*** Opening of Exercise materials ***

-- ==== Sys2Proof/Machine/Flags.lean ====
section
/-! DEFINITION. The core has no flags (R31 of 10_state.md): overflow is trapped and comparisons write a register. Here
stand the overflow predicates (R180 of 42_alu.md) and the value a comparison writes (R188, R189). -/

namespace Sys2Proof.Machine

/-- `AddOverflow(a, b, r)` (R180). -/
def addOverflow (a b r : Word) : Bool := a.msb == b.msb && r.msb != a.msb

/-- `SubOverflow(a, b, r)` (R180). -/
def subOverflow (a b r : Word) : Bool := a.msb != b.msb && r.msb != a.msb

/-- The 1 or 0 that a set-on-less-than writes (R188, R189). -/
def flagWord (c : Bool) : Word := if c then 1#32 else 0#32

/-- `a <s b` (R11). -/
def ltSigned (a b : Word) : Bool := decide (a.toInt < b.toInt)

/-- `a <u b` (R11). -/
def ltUnsigned (a b : Word) : Bool := decide (a.toNat < b.toNat)

end Sys2Proof.Machine
end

*** Close of Exercise materials ***

## Exercise
Your answer should be the full set of records, printed exactly.

## Output of the task
-- ==== Sys2Proof/Machine/Flags.lean ====
section
/-! DEFINITION. The core has no flags (R31 of 10_state.md): overflow is trapped and comparisons write a register. Here
stand the overflow predicates (R180 of 42_alu.md) and the value a comparison writes (R188, R189). -/

namespace Sys2Proof.Machine

/-- `AddOverflow(a, b, r)` (R180). -/
def addOverflow (a b r : Word) : Bool := a.msb == b.msb && r.msb != a.msb

/-- `SubOverflow(a, b, r)` (R180). -/
def subOverflow (a b r : Word) : Bool := a.msb != b.msb && r.msb != a.msb

/-- The 1 or 0 that a set-on-less-than writes (R188, R189). -/
def flagWord (c : Bool) : Word := if c then 1#32 else 0#32

/-- `a <s b` (R11). -/
def ltSigned (a b : Word) : Bool := decide (a.toInt < b.toInt)

/-- `a <u b` (R11). -/
def ltUnsigned (a b : Word) : Bool := decide (a.toNat < b.toNat)

end Sys2Proof.Machine
end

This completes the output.